▶ EXERCISE AIM
Restate verbatim the span of lines below between the line with "s.free := rfl" and the line with "s.core := rfl", including those two lines, and only that span.

- - - - -

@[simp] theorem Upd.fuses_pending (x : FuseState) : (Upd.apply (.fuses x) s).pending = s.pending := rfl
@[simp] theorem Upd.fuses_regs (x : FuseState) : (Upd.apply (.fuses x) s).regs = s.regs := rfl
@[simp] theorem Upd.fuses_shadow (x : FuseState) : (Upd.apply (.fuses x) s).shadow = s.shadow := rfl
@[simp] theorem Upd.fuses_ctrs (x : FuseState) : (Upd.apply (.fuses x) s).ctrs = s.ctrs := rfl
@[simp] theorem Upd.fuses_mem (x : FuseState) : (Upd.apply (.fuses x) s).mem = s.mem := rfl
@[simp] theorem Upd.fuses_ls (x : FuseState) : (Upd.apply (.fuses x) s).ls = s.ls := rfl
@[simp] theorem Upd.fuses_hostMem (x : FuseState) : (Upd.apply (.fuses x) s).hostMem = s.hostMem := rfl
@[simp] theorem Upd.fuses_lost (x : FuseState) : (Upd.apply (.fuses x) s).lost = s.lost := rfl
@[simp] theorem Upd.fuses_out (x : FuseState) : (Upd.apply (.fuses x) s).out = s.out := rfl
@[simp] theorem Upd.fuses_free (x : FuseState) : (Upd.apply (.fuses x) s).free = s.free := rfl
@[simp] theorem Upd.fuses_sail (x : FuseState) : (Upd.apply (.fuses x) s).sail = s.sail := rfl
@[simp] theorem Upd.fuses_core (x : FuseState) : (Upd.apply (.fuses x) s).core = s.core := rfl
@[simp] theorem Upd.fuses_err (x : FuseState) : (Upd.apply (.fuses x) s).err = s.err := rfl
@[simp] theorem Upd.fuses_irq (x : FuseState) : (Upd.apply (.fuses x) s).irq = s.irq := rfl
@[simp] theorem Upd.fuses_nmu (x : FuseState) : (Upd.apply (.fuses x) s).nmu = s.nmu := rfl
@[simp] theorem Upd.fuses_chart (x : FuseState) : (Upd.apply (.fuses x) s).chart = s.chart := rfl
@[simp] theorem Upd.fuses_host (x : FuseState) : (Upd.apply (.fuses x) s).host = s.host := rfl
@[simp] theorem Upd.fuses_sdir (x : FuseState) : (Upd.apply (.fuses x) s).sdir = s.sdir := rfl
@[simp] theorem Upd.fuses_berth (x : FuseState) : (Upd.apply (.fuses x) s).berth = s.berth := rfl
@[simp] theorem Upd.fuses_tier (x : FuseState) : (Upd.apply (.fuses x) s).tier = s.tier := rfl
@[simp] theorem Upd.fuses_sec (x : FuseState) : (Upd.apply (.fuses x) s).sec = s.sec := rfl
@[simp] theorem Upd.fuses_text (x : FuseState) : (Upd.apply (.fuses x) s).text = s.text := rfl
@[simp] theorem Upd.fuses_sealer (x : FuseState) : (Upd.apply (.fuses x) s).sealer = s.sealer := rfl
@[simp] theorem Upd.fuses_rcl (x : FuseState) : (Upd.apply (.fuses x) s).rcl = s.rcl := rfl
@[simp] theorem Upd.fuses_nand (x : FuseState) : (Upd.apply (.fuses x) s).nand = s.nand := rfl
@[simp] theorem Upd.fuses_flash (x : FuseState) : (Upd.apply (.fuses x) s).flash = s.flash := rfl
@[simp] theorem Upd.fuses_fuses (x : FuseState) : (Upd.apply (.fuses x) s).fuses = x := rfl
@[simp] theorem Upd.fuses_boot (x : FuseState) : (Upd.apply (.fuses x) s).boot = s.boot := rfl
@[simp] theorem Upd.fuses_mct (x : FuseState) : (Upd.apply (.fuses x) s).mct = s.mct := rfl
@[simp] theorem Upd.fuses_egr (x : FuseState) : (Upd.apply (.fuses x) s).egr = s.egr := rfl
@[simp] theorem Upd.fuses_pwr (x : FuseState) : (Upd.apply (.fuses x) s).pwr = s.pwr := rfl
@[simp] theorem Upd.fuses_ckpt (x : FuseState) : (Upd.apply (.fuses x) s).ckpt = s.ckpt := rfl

- - - - -

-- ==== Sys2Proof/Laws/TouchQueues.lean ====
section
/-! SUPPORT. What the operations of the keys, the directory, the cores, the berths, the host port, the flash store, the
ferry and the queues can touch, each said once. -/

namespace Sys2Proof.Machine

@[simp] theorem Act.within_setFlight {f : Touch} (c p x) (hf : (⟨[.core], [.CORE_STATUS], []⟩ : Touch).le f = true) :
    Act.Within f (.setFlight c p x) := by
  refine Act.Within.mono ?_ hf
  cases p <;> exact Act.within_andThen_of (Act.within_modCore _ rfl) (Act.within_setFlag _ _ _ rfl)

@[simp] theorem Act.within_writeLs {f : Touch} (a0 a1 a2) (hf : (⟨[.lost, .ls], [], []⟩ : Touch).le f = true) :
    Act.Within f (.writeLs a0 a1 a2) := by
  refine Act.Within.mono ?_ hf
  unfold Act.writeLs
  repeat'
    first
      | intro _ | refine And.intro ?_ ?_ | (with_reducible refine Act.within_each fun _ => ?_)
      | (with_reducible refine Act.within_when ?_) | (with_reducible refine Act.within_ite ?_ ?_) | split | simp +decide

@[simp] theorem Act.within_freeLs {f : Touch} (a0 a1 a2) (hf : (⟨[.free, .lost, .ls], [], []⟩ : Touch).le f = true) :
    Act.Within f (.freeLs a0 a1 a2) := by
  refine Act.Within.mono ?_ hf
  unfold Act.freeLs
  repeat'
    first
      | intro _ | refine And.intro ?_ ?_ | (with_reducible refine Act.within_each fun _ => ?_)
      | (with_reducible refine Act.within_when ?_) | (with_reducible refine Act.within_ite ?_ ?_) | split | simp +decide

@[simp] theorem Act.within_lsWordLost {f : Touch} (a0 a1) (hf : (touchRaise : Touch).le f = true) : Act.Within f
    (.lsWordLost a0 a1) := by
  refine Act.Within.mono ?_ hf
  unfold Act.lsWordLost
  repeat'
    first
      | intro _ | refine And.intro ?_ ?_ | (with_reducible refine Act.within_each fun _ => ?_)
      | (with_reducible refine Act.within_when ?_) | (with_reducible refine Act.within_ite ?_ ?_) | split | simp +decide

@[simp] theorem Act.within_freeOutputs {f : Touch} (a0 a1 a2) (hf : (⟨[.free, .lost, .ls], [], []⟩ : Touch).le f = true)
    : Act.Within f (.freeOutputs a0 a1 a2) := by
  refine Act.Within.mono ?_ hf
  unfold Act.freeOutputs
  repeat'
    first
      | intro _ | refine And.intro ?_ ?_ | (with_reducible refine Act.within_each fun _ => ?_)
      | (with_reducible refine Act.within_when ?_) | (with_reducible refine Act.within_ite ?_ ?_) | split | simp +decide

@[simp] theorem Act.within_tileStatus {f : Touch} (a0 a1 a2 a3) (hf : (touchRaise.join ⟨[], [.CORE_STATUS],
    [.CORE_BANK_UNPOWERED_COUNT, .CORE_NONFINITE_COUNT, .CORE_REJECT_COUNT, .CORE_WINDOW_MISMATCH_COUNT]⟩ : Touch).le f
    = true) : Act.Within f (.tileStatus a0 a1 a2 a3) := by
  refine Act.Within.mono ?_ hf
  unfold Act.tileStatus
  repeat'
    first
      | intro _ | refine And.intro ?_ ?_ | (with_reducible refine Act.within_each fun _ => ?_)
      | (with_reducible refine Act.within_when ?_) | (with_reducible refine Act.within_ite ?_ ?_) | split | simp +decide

- - - - -

▶ WRITTEN REPLY
@[simp] theorem Upd.fuses_free (x : FuseState) : (Upd.apply (.fuses x) s).free = s.free := rfl
@[simp] theorem Upd.fuses_sail (x : FuseState) : (Upd.apply (.fuses x) s).sail = s.sail := rfl
@[simp] theorem Upd.fuses_core (x : FuseState) : (Upd.apply (.fuses x) s).core = s.core := rfl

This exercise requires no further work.